[EXERCISE DIRECTIONS]: From the entries below, reproduce exactly the line containing "decide (1 ≤ r.width.toNat", the line containing "def paramIdxLegal (P", and every line in between, with nothing added.

[Collected data]:
= = =
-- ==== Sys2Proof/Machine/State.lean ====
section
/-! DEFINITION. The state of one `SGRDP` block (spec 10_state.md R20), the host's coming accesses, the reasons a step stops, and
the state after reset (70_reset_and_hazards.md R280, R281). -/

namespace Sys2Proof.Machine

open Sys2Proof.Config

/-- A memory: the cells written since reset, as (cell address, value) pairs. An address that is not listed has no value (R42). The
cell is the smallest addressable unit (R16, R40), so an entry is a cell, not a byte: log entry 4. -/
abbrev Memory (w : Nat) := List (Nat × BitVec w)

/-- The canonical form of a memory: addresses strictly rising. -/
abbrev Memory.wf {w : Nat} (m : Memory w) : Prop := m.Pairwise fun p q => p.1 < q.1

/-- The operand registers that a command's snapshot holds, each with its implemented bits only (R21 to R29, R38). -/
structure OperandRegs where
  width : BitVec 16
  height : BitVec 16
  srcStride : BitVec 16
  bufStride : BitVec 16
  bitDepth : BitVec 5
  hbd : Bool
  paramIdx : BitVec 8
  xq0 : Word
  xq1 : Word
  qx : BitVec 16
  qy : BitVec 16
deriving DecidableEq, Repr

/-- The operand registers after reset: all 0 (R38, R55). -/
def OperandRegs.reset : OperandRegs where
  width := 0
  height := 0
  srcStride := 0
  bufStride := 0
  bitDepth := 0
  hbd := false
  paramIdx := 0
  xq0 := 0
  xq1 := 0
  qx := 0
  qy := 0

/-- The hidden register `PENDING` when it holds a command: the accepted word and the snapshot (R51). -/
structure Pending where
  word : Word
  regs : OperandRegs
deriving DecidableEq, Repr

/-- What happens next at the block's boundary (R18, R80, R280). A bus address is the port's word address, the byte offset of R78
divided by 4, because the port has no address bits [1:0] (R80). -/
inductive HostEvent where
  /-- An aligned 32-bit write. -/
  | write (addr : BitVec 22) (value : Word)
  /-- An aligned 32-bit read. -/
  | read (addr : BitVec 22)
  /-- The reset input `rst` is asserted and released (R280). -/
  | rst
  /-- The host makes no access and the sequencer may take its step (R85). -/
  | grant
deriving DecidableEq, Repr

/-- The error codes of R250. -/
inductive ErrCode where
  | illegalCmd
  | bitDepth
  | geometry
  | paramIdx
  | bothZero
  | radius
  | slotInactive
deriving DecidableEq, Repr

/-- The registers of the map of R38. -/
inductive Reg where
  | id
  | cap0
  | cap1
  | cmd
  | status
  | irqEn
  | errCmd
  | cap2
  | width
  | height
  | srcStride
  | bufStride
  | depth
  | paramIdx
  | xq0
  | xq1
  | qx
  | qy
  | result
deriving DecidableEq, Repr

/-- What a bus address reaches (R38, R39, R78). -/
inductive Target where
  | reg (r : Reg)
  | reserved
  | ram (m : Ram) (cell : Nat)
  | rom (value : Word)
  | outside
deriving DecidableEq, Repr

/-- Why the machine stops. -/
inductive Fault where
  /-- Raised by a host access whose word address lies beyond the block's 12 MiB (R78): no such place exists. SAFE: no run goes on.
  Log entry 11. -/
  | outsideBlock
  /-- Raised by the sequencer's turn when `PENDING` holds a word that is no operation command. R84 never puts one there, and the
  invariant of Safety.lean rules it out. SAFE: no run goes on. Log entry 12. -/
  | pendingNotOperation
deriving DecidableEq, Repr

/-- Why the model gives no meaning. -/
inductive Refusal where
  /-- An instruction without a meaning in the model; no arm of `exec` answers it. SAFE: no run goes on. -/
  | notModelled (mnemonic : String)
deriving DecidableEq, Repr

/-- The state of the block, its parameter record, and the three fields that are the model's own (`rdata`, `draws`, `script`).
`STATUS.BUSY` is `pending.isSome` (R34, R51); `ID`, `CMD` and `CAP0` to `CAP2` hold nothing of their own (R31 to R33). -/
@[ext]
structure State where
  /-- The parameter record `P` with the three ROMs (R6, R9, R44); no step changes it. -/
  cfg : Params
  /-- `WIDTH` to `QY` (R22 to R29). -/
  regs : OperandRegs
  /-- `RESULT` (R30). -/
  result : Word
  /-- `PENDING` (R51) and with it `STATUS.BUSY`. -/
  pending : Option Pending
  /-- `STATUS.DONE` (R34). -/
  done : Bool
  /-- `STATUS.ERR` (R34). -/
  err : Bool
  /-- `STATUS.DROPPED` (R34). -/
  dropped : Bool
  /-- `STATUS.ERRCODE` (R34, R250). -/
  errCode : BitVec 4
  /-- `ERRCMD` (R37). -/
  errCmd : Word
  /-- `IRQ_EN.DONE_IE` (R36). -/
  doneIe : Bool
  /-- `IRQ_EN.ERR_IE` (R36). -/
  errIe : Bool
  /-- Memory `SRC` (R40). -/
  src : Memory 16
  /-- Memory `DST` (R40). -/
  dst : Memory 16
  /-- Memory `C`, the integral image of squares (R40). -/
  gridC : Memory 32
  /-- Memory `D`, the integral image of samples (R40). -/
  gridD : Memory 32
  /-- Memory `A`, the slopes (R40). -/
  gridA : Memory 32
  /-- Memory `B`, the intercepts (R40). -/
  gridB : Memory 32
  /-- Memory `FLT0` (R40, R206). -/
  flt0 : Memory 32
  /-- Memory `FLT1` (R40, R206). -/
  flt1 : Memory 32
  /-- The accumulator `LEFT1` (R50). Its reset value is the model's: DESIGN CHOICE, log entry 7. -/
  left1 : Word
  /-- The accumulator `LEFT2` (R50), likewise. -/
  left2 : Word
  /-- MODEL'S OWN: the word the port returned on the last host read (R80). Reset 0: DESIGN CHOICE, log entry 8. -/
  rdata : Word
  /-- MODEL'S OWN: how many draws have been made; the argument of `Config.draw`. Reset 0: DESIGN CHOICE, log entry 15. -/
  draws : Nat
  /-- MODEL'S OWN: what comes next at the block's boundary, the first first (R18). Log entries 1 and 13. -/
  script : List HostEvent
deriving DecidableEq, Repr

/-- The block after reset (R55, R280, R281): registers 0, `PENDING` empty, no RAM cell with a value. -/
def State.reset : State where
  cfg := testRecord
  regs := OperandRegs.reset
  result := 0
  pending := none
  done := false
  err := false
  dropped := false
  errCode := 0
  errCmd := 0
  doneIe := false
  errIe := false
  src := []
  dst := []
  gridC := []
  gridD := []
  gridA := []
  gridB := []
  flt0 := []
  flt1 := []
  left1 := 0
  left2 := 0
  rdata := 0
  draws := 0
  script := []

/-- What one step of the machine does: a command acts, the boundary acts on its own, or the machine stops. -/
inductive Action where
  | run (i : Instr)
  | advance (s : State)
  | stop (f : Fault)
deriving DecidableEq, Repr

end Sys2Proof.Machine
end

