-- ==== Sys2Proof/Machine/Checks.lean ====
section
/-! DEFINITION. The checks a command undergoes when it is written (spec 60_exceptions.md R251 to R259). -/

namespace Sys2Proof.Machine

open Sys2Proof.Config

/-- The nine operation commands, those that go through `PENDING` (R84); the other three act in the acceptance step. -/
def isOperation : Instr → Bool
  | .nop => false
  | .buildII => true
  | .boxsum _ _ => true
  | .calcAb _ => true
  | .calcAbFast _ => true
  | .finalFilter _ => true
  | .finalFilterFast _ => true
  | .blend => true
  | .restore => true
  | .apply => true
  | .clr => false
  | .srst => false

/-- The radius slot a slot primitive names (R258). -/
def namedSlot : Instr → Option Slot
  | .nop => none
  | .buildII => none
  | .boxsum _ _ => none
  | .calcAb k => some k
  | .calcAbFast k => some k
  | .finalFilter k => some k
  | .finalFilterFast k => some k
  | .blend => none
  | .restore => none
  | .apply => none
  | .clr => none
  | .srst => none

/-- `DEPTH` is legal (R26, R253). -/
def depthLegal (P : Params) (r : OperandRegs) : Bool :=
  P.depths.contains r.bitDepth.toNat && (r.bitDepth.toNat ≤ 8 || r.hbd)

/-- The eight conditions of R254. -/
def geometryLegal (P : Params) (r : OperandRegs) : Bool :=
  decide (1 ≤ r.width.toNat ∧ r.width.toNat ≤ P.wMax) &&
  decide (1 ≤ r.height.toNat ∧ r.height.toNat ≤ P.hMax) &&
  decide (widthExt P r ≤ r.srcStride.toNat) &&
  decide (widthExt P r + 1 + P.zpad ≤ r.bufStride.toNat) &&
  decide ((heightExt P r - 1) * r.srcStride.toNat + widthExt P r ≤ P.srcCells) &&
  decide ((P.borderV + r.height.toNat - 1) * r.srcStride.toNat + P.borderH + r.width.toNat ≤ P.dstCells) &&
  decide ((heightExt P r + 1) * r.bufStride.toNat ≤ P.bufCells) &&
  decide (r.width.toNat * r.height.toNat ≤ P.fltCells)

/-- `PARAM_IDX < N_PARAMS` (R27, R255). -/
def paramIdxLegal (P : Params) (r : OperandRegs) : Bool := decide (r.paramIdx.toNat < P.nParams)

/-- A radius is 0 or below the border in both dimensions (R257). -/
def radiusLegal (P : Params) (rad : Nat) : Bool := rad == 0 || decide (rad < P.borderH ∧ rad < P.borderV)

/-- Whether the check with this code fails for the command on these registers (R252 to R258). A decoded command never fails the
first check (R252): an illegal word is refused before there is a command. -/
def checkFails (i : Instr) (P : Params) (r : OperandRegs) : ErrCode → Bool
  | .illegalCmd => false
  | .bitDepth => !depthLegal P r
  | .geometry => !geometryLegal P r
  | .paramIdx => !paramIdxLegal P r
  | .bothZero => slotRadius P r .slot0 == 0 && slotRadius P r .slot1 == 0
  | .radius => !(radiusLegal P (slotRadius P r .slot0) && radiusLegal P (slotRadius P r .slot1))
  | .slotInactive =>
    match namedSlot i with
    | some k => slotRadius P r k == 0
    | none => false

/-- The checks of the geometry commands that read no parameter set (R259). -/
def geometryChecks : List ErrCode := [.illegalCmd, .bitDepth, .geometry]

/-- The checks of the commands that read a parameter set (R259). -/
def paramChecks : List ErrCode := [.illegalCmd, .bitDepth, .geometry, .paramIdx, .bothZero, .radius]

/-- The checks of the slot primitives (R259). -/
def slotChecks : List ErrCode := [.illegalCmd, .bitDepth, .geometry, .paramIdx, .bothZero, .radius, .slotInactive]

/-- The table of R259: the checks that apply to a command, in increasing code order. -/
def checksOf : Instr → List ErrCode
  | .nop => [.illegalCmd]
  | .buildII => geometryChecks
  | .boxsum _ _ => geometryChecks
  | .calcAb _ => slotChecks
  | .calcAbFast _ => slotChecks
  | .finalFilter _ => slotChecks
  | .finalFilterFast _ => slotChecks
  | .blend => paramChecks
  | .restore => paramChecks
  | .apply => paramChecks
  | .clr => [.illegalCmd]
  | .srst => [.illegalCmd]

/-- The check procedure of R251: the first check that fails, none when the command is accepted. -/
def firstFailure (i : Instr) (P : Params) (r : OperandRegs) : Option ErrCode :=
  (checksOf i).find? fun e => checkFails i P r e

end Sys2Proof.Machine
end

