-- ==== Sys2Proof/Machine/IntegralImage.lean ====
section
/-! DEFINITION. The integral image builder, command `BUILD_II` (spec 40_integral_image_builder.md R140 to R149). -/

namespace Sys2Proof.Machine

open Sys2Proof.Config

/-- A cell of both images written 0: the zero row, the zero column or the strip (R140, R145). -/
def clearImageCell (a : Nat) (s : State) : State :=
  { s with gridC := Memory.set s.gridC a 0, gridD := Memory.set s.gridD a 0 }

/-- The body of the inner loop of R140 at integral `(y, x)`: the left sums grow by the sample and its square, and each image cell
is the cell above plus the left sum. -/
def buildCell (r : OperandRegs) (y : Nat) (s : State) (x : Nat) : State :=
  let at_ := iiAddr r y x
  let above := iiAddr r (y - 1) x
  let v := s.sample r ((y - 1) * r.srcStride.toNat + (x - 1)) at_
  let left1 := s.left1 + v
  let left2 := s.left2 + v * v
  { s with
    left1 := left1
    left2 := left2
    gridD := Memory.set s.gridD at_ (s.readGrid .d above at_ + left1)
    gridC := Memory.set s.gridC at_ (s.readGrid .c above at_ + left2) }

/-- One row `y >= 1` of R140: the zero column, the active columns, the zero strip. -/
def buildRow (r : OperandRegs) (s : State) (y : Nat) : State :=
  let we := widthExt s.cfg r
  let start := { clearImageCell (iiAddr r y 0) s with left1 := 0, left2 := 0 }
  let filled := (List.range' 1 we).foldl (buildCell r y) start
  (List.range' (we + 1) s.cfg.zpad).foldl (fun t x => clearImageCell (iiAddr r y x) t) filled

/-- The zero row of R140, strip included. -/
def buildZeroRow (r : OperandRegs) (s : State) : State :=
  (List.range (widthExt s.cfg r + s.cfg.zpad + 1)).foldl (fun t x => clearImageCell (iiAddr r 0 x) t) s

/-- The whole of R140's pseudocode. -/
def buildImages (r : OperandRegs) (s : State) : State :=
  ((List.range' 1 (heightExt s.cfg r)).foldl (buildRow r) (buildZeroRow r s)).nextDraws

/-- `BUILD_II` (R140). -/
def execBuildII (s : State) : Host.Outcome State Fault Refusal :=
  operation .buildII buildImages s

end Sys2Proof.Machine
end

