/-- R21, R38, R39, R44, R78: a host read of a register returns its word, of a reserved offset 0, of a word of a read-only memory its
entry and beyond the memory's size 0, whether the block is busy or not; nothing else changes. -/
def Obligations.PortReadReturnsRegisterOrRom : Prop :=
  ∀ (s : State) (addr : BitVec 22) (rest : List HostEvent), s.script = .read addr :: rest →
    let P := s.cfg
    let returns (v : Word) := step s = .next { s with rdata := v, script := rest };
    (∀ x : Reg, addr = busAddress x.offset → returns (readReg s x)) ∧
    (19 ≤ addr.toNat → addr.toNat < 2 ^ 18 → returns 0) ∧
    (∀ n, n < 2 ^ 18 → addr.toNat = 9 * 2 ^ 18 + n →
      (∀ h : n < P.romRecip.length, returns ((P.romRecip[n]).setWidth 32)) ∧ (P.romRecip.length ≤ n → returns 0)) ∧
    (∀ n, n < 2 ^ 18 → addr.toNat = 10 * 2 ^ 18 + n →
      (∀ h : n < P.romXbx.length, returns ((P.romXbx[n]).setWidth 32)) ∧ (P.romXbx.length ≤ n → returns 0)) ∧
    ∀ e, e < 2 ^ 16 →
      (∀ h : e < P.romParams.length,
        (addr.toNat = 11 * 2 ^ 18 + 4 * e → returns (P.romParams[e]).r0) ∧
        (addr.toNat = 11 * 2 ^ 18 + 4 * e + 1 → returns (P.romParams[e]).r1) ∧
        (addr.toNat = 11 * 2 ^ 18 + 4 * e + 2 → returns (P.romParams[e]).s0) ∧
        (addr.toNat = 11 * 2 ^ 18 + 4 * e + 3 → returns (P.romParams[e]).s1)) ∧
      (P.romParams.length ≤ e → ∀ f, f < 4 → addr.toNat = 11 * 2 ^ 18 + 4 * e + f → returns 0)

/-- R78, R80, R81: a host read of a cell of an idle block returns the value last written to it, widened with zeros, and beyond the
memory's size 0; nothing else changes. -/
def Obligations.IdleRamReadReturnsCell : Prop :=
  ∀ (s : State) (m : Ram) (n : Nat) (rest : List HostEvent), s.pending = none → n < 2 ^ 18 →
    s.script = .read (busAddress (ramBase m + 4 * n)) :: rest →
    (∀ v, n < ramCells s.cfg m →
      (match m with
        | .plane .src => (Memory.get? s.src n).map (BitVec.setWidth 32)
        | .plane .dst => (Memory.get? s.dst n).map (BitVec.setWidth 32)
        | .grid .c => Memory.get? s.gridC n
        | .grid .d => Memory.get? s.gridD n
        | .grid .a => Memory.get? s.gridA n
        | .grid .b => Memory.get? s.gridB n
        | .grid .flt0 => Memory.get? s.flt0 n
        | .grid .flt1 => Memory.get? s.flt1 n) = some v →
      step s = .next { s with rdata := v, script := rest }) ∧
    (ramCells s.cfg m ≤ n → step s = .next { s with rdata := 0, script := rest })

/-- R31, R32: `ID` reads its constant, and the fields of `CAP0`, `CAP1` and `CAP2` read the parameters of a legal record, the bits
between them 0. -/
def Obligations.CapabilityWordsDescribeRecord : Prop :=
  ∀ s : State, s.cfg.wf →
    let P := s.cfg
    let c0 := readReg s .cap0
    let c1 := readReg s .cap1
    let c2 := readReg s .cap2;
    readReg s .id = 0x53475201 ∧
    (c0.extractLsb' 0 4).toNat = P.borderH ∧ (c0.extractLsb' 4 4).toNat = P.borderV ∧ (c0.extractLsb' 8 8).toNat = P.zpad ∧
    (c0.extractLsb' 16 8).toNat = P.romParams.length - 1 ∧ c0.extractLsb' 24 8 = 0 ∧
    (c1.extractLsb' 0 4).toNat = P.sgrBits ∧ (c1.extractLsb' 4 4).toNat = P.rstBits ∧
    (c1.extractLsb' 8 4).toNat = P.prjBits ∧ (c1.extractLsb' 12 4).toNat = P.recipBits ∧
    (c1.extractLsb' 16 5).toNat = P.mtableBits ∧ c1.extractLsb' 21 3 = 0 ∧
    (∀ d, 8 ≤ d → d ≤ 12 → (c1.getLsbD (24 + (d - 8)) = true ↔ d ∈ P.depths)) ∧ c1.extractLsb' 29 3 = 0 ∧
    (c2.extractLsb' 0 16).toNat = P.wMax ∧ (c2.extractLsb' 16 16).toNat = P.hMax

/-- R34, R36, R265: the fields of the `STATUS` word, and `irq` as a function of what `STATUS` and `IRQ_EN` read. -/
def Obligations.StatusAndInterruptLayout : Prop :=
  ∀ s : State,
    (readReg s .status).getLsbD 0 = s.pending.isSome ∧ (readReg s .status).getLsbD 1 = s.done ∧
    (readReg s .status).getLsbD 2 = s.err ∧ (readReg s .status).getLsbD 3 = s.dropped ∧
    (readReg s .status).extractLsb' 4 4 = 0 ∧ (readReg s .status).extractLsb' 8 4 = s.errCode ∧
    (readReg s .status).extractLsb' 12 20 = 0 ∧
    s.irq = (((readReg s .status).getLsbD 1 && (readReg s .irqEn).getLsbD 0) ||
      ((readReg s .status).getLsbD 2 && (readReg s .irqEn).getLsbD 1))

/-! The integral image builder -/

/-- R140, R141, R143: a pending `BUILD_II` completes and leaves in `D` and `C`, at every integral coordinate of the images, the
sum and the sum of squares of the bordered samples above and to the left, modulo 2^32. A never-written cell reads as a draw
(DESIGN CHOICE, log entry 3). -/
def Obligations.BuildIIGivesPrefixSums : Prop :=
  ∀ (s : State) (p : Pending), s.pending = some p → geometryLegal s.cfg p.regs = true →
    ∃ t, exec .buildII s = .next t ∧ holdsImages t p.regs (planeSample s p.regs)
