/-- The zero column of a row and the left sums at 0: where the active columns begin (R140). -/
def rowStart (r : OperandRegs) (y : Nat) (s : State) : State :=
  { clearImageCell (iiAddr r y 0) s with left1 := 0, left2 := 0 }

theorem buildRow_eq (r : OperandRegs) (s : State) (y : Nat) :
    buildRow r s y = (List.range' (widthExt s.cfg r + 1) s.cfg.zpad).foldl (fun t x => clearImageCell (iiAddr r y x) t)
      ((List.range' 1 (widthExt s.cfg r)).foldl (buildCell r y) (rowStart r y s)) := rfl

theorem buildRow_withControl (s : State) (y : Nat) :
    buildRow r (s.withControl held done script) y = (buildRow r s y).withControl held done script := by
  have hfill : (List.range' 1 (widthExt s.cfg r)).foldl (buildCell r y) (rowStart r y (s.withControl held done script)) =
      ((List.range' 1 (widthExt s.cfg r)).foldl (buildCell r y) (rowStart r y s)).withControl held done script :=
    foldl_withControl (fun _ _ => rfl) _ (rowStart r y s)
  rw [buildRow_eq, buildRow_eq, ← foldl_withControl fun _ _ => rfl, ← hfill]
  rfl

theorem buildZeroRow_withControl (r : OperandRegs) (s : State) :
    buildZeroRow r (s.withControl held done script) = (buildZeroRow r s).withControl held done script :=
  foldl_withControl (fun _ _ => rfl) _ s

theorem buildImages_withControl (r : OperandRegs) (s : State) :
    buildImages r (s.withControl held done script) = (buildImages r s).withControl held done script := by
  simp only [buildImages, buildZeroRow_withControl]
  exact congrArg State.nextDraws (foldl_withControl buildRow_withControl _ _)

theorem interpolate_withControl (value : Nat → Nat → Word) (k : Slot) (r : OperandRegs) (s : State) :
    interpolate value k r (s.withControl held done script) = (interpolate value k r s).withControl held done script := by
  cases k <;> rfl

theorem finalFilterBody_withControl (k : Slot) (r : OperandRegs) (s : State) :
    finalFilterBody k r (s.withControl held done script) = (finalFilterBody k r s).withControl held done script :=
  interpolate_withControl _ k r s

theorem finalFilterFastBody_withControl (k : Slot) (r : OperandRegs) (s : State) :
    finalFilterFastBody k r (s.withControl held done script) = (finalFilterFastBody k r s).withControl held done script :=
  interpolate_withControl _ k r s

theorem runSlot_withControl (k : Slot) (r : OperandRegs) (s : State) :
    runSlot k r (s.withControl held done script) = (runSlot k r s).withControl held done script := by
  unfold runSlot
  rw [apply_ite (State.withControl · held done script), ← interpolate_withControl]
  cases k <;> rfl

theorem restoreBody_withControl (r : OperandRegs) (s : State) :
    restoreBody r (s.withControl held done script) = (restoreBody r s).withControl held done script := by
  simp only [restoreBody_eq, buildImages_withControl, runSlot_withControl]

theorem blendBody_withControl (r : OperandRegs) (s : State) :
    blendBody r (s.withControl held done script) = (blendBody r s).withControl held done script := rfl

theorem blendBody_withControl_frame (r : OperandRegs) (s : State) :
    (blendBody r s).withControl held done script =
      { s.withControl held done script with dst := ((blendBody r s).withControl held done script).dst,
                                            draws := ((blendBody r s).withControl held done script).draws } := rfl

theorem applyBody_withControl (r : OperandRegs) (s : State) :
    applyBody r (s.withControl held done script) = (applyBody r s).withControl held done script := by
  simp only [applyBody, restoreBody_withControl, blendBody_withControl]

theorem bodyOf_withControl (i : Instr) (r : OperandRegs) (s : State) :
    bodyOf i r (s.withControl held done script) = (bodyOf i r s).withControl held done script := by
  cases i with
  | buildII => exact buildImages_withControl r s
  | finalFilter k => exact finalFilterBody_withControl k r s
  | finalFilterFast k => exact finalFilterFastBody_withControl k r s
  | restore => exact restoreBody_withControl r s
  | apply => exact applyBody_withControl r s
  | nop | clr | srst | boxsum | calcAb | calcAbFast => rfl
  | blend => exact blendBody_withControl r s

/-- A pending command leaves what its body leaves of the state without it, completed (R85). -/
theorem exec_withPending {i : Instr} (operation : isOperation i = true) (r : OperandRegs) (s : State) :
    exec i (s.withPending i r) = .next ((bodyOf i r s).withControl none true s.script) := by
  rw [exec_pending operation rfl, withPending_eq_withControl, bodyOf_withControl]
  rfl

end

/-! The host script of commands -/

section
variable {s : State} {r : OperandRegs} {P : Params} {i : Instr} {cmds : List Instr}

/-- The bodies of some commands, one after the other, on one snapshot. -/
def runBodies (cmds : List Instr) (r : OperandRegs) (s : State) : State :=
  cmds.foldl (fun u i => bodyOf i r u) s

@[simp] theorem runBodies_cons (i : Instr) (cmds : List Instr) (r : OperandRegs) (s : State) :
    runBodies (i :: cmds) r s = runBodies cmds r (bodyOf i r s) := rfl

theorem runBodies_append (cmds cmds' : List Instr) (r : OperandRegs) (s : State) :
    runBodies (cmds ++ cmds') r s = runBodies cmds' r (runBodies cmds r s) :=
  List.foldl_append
= = =
[ANSWER FOR THE TASK]:
  decide (1 ≤ r.width.toNat ∧ r.width.toNat ≤ P.wMax) &&
  decide (1 ≤ r.height.toNat ∧ r.height.toNat ≤ P.hMax) &&
  decide (widthExt P r ≤ r.srcStride.toNat) &&
  decide (widthExt P r + 1 + P.zpad ≤ r.bufStride.toNat) &&
  decide ((heightExt P r - 1) * r.srcStride.toNat + widthExt P r ≤ P.srcCells) &&
  decide ((P.borderV + r.height.toNat - 1) * r.srcStride.toNat + P.borderH + r.width.toNat ≤ P.dstCells) &&
  decide ((heightExt P r + 1) * r.bufStride.toNat ≤ P.bufCells) &&
  decide (r.width.toNat * r.height.toNat ≤ P.fltCells)

/-- `PARAM_IDX < N_PARAMS` (R27, R255). -/
def paramIdxLegal (P : Params) (r : OperandRegs) : Bool := decide (r.paramIdx.toNat < P.nParams)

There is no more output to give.